Well, well, well, if it isn't Wade Wilson. Well, Isn't he a cheeky little monkey, but you can't spell decency with Deadpool... well, I suppose you could get the first two letters. but that's not much. I'm just trying to say Deadpool is sort of creepy and weird. There, I said it. Now take a look at why.
Don't You Want to Break Off a Piece?
Ok, so maybe this isn't sexy, unless you're really into limb regeneration, but just imagine picking up a piece of Deadpool and taking it home to snuggle with.
Look At Him Suckin' on That Straw, Looking All Tumory
It's a known fact that his tumors get all excited when he drinks blue raspberry smoothies.
Get Those Peepers Peeping
You know what makes any intimate situation better? Knowing that Deadpool is watching you. That's what.

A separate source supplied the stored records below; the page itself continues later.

/-- Commands turned away: what is discarded and what is refused with a code; about the state a refusal leaves. Where a rule leaves a point open, the operations named follow log entries 30, 32 (the model's choices). -/
def Obligations.CommandsTurnedAway : Prop :=
  -- START (R21)
  (∀ (s : State) (p : Pid),
    s.pfOpen = true →
    (s.exitRetention.life p).exec ≠ none →
    exec (.start p) s = .next (s.exitRetention.prtResult p 4 1)) ∧
  -- START (R21)
  (∀ (s : State) (p : Pid),
    s.pfOpen = true →
    (s.exitRetention.life p).exec = none →
    (s.exitRetention.life p).st ≠ .ready →
    exec (.start p) s = .next (s.exitRetention.prtResult p 4 2)) ∧
  -- PRT_CMD_RESERVED (R18)
  (∀ (s : State) (p : Pid),
    exec (.prtCmdReserved p 0) s = .next (s)) ∧
  -- SYS_RST_PARTITION (R513)
  (∀ (s : State) (p : Pid),
    (s.life p).st ≠ .running →
    (s.life p).st ≠ .napping →
    (s.life p).st ≠ .suspended →
    exec (.sysRstPartition p) s = .next (s)) ∧
  -- PWD_RESET (R513)
  (∀ (s : State) (p : Pid) (v : W32),
    (s.life p).st ≠ .running →
    (s.life p).st ≠ .napping →
    (s.life p).st ≠ .suspended →
    exec (.pwdReset p v) s = .next (s)) ∧
  -- WATCHDOG_SERVE (R521)
  (∀ (s : State) (fn : Fn) (v : W32),
    (s.dog fn).st = .disabled ∨ (s.dog fn).st = .paused →
    exec (.watchdogServe fn v) s = .next (s)) ∧
  -- MOV_CH_KILL (R347)
  (∀ (s : State) (m : MovNo),
    (s.chans[m]).bound = false →
    exec (.movChKill m) s = .next (s)) ∧
  -- LNK_OP_ATTACH (R384)
  (∀ (s : State) (v : W32),
    s.pfOpen = true →
    v.getLsbD 0 = true →
    s.lost .pf = false →
    exec (.lnkOpAttach v) s = .next ({ s with link := { s.link with attachSts := 2 } })) ∧
  -- PARTITION_WINDOW_READ (R63)
  (∀ (s : State) (p : Pid) (off : Nat),
    s.windowsUp = true →
    off < 2 ^ 28 →
    (s.prt p).win.en = false ∨ ((s.life p).st ≠ .ready ∧ (s.life p).st ≠ .running ∧ (s.life p).st ≠ .napping ∧ (s.life p).st ≠ .suspended) ∨ (s.prt p).mem.windowReach ((s.prt p).win.base.toNat * 2 ^ 28 + off / 64 * 64) = false →
    exec (.partitionWindowRead p off) s = .next (((s.hostBytes (.vf p) 64).windowFault p ((s.prt p).win.base.toNat * 2 ^ 28 + off / 64 * 64)).emit (.line false (List.replicate 64 0)))) ∧
  -- PARTITION_WINDOW_WRITE (R63)
  (∀ (s : State) (p : Pid) (off : Nat) (data : Bytes) (en : W64),
    s.windowsUp = true →
    off < 2 ^ 28 →
    (s.prt p).win.en = false ∨ ((s.life p).st ≠ .ready ∧ (s.life p).st ≠ .running ∧ (s.life p).st ≠ .napping ∧ (s.life p).st ≠ .suspended) ∨ (s.prt p).mem.windowReach ((s.prt p).win.base.toNat * 2 ^ 28 + off / 64 * 64) = false →
    exec (.partitionWindowWrite p off data en) s = .next ((s.hostBytes (.vf p) ((List.range 64).filter fun i => en.getLsbD i).length).windowFault p ((s.prt p).win.base.toNat * 2 ^ 28 + off / 64 * 64))) ∧
  -- TNT_EPOCH_WRITE (R125)
  (∀ (s : State) (p : Pid) (v : W32),
    (s.life p).st ≠ .ready →
    exec (.tntEpochWrite p v) s = .next (s)) ∧
  -- DOORBELL_WRITE (R87)
  (∀ (s : State) (r : RingId) (v : W32),
    (s.ring r).state ≠ .active →
    exec (.doorbellWrite r v) s = .next (s)) ∧
  -- OBJ_DEFINE (R52)
  (∀ (s : State) (c : CmdRef) (p : Pid) (n : Fin 64) (k : Cmd) (d : W32),
    s.inline_ c 4 0x40 = some k →
    c.ring = .vf p n →
    s.defineBad p k.operands = some d →
    exec (.objDefine c) s = .next (s.complete c false .malformed d)) ∧
  -- PORT_ENABLE (R391)
  (∀ (s : State) (a : PortNo),
    (s.ports[a]).en = true →
    exec (.portEnable a) s = .next (s)) ∧
  -- SU_START (R159)
  (∀ (s : State) (u : UnitRef) (b : Bool),
    s.suOpen u = true →
    ((s.unit u).st ≠ .loaded ∧ (s.unit u).st ≠ .done) ∨ (b = true ∧ (s.prt u.pid).rt.en = false) →
    exec (.suStart u b) s = .next (s.suReject u))
end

How Did Hulk Steal His Clothes?
Ok, how stretchy is Deadpool's suit? Because that's ridiculous. Also, it's nice to know Deadpool goes commando under his suit.
Too Much To Handle
If there's one guy who'll throw caution to the wind for a night with Rogue it's... well it's a whole bunch of guys in the marvel universe, but still Deadpool is probably on that list.
Well, If it Isn't Mr. Randy Monkey
To be fair I'm surprised he hasn't answered to Randy Monkey before.